**What you will do**
Copies of all lines that contain "using" are needed; take them from the data below.

(Source data)

■ ■ ■ ■

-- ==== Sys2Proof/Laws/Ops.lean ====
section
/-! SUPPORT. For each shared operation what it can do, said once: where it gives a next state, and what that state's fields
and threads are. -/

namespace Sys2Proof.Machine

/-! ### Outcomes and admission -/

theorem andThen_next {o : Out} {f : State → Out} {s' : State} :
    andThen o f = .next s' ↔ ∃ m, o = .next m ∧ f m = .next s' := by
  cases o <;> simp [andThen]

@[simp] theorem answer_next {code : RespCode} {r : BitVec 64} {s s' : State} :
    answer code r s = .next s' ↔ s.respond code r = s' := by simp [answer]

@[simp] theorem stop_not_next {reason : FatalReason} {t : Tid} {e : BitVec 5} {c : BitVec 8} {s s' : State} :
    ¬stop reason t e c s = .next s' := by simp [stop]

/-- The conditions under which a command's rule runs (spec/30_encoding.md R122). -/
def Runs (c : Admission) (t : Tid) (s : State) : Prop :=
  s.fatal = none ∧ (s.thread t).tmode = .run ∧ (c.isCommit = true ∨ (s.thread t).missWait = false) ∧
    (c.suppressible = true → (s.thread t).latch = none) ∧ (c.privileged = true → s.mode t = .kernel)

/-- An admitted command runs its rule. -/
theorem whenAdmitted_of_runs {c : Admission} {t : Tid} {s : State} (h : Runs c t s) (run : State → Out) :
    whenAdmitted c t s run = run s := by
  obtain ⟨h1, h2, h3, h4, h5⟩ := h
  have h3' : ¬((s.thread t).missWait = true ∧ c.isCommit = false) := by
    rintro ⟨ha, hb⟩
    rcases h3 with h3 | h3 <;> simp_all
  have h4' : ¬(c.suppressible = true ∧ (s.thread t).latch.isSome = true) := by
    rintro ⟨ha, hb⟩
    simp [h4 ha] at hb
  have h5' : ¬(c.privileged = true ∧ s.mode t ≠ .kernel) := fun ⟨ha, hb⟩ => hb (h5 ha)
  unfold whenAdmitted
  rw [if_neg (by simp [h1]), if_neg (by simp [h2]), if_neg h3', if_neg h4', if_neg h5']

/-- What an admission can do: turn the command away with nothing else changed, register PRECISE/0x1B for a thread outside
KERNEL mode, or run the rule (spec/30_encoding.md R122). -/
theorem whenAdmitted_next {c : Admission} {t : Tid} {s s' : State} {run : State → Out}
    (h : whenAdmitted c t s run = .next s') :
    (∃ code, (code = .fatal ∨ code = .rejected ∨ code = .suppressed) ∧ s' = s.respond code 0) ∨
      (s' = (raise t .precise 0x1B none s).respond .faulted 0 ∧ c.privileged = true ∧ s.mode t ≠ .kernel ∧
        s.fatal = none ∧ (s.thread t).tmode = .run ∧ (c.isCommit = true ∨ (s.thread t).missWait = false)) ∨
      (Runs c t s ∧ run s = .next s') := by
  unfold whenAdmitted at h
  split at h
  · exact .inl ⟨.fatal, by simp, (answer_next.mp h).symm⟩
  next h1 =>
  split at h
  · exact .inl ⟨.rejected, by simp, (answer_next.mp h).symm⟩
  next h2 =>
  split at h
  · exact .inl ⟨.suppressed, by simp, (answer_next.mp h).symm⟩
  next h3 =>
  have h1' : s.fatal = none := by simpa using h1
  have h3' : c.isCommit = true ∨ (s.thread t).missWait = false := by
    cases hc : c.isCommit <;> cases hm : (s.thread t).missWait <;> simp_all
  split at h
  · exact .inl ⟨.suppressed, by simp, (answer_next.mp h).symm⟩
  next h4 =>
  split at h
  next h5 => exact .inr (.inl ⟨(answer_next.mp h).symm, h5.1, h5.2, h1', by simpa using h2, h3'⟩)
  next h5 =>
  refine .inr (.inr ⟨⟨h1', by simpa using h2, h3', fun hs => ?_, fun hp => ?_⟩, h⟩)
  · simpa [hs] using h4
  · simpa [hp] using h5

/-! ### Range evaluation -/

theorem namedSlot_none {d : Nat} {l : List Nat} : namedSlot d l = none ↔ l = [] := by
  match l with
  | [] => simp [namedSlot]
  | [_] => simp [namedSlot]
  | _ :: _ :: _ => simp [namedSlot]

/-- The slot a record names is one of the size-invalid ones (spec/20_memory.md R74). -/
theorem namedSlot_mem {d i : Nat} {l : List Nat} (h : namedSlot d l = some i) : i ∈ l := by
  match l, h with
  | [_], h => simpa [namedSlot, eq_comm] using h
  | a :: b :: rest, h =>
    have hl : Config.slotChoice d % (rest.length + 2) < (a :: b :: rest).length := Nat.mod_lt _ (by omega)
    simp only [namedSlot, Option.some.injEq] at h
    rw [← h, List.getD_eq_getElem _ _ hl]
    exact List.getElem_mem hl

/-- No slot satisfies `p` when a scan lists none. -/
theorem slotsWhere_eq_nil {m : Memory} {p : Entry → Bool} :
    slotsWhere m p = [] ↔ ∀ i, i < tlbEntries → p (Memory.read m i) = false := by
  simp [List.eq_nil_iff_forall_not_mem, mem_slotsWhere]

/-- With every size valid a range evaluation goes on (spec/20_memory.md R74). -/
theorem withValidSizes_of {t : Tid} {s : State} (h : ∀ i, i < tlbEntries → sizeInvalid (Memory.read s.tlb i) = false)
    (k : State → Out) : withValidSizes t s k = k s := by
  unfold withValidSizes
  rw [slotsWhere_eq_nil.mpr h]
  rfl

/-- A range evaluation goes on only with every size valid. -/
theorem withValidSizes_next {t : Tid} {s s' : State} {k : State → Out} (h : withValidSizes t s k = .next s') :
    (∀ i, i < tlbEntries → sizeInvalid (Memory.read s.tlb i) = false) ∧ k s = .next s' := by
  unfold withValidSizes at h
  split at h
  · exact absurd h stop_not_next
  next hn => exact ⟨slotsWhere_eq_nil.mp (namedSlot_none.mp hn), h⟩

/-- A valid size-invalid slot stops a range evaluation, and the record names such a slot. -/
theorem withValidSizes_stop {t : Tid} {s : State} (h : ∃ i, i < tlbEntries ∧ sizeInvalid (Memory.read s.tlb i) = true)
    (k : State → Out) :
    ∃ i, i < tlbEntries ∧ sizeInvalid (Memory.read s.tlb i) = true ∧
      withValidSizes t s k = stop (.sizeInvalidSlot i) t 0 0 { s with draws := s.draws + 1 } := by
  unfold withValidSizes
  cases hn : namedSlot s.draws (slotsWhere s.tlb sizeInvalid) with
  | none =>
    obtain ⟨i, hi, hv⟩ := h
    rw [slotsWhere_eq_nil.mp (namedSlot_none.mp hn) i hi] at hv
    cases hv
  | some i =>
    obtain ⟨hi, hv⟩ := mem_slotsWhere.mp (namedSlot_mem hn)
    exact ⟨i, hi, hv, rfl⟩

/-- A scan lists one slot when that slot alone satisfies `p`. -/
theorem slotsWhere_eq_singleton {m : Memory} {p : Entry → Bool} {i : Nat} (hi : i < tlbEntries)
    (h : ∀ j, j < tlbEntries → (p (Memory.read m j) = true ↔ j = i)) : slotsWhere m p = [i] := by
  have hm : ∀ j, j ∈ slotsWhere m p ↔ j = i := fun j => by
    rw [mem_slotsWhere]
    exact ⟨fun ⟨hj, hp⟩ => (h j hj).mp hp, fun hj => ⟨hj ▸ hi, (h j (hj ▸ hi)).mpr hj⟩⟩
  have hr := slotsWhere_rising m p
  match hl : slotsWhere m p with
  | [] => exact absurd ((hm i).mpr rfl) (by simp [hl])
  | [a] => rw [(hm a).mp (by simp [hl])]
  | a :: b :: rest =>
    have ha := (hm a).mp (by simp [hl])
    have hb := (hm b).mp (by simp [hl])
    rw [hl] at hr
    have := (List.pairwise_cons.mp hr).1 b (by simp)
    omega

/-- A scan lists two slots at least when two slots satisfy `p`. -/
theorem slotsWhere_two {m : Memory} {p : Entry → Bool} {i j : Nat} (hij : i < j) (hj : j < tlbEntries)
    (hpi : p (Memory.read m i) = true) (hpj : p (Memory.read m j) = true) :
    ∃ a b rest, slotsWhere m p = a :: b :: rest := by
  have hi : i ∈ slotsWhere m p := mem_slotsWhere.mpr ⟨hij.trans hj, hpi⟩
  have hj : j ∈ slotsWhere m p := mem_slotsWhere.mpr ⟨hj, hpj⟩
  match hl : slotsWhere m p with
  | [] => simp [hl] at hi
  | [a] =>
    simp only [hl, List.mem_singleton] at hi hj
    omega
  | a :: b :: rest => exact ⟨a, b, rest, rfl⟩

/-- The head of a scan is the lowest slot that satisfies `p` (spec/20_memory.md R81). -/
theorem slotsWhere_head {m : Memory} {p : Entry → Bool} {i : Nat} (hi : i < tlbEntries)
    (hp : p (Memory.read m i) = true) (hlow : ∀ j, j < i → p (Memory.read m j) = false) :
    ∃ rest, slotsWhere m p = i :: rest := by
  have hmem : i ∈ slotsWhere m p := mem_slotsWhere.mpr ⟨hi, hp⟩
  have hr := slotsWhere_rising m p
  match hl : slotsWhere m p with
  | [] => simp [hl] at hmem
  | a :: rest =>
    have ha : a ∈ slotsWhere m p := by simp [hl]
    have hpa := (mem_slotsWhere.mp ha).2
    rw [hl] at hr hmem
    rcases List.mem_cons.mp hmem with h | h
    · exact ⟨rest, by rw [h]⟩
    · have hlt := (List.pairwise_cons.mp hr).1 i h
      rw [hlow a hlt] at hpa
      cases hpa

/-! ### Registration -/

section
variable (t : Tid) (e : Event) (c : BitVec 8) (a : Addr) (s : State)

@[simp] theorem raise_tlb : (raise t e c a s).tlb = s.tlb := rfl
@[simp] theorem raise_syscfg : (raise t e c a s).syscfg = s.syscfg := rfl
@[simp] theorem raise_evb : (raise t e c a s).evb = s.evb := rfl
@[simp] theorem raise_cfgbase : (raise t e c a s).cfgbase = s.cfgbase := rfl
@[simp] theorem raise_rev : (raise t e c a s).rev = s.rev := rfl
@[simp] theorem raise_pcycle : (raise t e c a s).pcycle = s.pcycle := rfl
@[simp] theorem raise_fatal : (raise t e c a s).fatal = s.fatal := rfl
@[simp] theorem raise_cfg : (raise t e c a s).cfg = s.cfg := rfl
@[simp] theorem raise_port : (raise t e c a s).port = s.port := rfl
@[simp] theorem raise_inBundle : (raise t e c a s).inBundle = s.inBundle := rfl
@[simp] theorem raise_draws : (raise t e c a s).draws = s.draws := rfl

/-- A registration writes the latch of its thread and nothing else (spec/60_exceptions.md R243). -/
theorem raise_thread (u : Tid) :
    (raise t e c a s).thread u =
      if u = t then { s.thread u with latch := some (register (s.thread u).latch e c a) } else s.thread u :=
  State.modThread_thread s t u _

■ ■ ■ ■

**Answer to this problem**
  have h1' : s.fatal = none := by simpa using h1
  next h5 => exact .inr (.inl ⟨(answer_next.mp h).symm, h5.1, h5.2, h1', by simpa using h2, h3'⟩)
  refine .inr (.inr ⟨⟨h1', by simpa using h2, h3', fun hs => ?_, fun hp => ?_⟩, h⟩)
  · simpa [hs] using h4
  · simpa [hp] using h5
  | [_], h => simpa [namedSlot, eq_comm] using h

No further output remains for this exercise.